Entries supplied Block Start

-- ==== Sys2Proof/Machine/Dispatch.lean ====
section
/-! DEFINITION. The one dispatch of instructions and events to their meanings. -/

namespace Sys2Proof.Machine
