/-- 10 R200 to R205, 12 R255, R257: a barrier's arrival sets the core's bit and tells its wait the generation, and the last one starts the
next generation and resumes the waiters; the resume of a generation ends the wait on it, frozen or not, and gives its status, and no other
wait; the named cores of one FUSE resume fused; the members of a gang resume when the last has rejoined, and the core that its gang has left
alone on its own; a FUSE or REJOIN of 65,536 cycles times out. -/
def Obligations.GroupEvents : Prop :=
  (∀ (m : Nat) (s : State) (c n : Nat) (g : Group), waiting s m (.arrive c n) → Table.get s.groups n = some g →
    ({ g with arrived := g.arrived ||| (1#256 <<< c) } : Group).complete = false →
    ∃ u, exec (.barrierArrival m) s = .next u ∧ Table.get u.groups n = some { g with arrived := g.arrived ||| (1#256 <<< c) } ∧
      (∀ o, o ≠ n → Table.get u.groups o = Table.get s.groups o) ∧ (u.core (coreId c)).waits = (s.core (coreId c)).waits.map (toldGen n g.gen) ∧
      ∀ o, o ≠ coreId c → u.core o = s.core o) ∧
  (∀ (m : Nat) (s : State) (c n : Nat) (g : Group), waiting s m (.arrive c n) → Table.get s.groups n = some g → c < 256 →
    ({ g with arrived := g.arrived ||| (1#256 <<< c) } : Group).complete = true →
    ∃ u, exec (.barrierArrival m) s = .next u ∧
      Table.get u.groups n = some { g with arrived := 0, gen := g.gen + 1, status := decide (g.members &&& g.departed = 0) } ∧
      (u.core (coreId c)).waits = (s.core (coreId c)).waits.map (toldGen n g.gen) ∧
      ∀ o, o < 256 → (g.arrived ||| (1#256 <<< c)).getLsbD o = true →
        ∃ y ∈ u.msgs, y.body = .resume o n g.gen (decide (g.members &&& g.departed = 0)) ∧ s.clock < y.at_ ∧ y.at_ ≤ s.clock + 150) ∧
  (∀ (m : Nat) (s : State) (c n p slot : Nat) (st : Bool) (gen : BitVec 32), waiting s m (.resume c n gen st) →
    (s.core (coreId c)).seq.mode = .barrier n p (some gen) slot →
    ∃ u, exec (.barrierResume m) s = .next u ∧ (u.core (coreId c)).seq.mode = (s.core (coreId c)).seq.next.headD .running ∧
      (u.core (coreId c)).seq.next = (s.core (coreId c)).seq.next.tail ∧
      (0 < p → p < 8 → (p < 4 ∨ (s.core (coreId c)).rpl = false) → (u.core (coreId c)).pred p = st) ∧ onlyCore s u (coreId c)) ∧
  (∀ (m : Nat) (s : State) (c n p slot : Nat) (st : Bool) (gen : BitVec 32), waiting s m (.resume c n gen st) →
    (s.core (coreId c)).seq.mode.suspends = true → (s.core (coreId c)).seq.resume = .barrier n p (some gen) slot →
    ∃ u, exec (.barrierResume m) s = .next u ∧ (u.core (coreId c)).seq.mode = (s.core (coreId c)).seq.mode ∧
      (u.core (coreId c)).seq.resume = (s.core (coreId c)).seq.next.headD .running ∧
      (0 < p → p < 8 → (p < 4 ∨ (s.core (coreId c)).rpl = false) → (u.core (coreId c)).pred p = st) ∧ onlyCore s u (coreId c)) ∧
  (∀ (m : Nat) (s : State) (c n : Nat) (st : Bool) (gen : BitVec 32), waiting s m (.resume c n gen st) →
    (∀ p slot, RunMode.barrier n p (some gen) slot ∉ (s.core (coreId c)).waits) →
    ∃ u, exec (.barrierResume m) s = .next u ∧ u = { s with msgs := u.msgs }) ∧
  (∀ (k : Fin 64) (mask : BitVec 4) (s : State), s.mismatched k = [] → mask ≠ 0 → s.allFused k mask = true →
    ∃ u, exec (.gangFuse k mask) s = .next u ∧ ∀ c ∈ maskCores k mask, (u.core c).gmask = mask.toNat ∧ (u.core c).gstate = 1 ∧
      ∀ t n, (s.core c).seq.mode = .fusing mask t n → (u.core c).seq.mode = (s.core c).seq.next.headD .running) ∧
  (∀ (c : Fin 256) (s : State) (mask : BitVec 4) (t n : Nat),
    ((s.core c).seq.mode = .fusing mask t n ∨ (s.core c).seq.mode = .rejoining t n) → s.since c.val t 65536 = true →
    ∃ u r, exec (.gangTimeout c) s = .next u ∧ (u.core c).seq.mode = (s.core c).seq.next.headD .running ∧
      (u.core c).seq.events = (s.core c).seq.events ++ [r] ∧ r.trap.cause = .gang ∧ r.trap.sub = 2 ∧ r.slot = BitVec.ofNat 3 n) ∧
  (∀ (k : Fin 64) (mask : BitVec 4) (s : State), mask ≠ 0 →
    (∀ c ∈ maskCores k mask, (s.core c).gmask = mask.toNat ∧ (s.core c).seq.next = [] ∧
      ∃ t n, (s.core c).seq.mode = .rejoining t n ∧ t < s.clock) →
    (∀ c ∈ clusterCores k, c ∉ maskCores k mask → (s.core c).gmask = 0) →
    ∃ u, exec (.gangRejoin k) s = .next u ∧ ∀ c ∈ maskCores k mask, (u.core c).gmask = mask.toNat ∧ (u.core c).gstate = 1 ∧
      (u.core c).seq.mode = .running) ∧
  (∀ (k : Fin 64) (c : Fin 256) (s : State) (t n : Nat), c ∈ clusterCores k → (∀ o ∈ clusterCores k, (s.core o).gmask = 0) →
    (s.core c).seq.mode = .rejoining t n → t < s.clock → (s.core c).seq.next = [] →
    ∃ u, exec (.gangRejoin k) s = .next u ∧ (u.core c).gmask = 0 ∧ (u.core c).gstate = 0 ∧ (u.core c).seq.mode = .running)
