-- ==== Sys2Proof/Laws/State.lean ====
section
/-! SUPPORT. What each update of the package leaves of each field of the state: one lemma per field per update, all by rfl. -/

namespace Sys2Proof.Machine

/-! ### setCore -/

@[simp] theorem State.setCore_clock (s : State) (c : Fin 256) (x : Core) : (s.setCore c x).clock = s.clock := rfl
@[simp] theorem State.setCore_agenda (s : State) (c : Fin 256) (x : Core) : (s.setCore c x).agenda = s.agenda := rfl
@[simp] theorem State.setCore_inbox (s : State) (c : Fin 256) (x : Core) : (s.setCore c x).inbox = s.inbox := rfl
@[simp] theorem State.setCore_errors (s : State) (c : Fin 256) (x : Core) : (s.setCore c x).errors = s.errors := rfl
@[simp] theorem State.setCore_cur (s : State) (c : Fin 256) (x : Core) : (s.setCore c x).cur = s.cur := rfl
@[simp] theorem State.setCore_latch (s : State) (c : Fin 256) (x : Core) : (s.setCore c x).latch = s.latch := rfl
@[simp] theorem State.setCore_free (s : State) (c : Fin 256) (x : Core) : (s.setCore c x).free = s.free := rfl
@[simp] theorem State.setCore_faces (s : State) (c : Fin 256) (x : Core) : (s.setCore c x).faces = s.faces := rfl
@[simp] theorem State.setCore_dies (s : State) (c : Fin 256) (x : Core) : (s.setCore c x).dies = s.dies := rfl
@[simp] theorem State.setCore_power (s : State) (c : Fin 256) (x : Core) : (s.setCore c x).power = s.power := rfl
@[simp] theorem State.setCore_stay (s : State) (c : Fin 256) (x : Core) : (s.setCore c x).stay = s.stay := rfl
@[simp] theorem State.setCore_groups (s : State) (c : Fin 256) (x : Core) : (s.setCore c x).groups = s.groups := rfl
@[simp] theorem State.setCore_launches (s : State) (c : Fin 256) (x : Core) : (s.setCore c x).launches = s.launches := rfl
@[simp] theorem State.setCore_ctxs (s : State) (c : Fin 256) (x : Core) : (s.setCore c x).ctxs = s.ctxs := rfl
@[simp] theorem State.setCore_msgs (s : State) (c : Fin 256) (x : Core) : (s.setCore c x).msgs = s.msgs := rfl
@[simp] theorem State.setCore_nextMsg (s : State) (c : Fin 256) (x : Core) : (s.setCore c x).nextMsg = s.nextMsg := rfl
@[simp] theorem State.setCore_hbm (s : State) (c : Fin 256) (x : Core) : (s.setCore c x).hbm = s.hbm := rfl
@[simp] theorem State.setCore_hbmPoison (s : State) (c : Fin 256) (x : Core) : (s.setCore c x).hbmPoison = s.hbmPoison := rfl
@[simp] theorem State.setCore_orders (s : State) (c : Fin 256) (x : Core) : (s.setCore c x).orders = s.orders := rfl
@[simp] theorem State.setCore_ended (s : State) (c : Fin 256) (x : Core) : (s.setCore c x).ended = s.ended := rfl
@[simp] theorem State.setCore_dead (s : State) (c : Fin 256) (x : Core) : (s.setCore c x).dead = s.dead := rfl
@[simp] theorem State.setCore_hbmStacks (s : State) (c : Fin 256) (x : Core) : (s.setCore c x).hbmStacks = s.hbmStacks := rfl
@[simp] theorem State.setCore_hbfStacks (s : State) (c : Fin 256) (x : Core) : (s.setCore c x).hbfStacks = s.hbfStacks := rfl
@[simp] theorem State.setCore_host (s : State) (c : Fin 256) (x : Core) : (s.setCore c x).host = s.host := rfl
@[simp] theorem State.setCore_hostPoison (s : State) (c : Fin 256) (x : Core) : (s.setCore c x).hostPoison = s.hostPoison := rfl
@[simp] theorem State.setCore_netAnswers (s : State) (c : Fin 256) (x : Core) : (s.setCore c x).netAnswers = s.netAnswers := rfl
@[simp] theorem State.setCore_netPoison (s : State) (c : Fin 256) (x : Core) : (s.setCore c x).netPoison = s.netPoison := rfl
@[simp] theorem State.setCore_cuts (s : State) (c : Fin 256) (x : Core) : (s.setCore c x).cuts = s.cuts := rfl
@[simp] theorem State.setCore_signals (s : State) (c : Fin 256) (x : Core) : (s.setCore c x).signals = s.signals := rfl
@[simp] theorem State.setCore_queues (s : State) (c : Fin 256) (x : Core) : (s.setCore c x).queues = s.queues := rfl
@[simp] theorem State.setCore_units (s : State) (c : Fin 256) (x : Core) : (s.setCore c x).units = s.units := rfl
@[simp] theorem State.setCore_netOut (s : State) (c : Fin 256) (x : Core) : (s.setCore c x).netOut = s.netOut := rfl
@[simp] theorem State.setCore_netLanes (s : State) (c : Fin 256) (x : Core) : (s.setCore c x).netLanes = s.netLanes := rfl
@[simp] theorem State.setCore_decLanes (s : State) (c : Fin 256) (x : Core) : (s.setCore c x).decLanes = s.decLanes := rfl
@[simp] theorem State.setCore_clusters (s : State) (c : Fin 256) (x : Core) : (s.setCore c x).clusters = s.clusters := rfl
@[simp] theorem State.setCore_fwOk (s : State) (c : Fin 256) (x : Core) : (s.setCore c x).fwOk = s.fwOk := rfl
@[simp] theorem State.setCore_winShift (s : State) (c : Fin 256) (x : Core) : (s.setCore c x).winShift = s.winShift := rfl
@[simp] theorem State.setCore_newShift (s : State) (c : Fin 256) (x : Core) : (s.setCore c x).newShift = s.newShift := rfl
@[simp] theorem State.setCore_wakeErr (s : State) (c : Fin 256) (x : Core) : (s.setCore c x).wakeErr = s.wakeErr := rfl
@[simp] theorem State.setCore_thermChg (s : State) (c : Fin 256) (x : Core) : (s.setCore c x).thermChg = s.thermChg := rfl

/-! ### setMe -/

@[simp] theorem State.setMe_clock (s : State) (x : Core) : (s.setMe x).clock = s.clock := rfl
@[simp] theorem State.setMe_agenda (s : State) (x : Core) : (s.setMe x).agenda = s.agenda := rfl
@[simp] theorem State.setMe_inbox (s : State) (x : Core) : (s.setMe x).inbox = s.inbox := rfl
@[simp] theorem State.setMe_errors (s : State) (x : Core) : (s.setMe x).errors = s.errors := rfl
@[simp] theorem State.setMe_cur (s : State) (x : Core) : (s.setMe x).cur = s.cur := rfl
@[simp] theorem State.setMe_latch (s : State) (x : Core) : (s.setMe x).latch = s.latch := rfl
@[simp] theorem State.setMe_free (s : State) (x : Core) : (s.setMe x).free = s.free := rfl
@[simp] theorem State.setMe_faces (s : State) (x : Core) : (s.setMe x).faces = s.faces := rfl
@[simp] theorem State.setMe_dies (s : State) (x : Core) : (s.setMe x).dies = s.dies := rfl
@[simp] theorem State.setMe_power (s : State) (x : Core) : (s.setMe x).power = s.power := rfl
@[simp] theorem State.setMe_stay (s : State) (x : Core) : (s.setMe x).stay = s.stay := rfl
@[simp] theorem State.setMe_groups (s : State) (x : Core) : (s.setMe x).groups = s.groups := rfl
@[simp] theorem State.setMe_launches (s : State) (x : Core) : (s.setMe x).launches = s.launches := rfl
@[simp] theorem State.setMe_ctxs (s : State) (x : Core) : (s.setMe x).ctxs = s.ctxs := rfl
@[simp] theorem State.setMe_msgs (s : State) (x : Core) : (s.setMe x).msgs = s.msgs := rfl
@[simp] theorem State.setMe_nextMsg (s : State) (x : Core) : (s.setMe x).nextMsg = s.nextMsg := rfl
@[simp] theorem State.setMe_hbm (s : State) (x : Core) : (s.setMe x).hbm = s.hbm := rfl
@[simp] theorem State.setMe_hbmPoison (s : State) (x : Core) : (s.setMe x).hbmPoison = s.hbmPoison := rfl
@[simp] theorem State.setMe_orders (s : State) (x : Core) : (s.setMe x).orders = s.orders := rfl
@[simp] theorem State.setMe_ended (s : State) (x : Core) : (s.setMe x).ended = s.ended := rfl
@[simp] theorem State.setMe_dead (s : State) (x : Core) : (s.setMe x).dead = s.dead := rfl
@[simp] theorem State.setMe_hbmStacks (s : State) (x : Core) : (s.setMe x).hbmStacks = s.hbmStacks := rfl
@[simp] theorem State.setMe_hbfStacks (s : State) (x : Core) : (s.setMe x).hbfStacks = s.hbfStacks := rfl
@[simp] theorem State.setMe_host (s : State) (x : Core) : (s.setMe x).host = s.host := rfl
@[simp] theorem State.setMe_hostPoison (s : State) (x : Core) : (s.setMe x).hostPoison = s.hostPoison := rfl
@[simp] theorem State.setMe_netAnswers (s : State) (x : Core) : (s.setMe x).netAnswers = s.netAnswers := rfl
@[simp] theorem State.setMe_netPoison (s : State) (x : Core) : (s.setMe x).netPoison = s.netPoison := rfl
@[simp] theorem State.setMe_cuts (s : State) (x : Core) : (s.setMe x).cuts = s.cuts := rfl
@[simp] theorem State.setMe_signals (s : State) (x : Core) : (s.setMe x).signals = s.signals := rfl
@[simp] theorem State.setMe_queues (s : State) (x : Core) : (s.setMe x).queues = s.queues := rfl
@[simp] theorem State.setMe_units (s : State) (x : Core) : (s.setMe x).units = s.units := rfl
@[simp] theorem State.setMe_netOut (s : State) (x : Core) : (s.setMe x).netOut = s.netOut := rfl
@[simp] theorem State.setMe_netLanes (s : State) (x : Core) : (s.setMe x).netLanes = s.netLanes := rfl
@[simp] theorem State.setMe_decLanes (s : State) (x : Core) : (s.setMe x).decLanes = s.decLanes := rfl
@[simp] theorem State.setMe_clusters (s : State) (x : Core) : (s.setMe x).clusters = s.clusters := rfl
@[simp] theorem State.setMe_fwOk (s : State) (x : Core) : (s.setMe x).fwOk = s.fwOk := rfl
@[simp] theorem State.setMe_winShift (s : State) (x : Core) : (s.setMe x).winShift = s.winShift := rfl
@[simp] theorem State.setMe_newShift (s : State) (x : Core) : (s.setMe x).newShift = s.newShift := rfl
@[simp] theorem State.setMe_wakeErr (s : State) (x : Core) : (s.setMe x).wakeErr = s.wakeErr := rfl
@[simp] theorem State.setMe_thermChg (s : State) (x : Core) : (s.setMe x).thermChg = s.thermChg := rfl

Entries supplied Block End

**Problem**
Copy each line above holding "power".

**Result for this task**
@[simp] theorem State.setCore_power (s : State) (c : Fin 256) (x : Core) : (s.setCore c x).power = s.power := rfl
@[simp] theorem State.setMe_power (s : State) (x : Core) : (s.setMe x).power = s.power := rfl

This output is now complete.